— Data extract —
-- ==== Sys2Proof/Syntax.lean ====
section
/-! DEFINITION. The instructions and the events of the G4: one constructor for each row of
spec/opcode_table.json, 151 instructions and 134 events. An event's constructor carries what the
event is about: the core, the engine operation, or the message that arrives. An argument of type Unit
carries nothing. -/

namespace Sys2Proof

— Action item —
The full listing has to be duplicated exactly.

— Task output —
-- ==== Sys2Proof/Syntax.lean ====
section
/-! DEFINITION. The instructions and the events of the G4: one constructor for each row of
spec/opcode_table.json, 151 instructions and 134 events. An event's constructor carries what the
event is about: the core, the engine operation, or the message that arrives. An argument of type Unit
carries nothing. -/

namespace Sys2Proof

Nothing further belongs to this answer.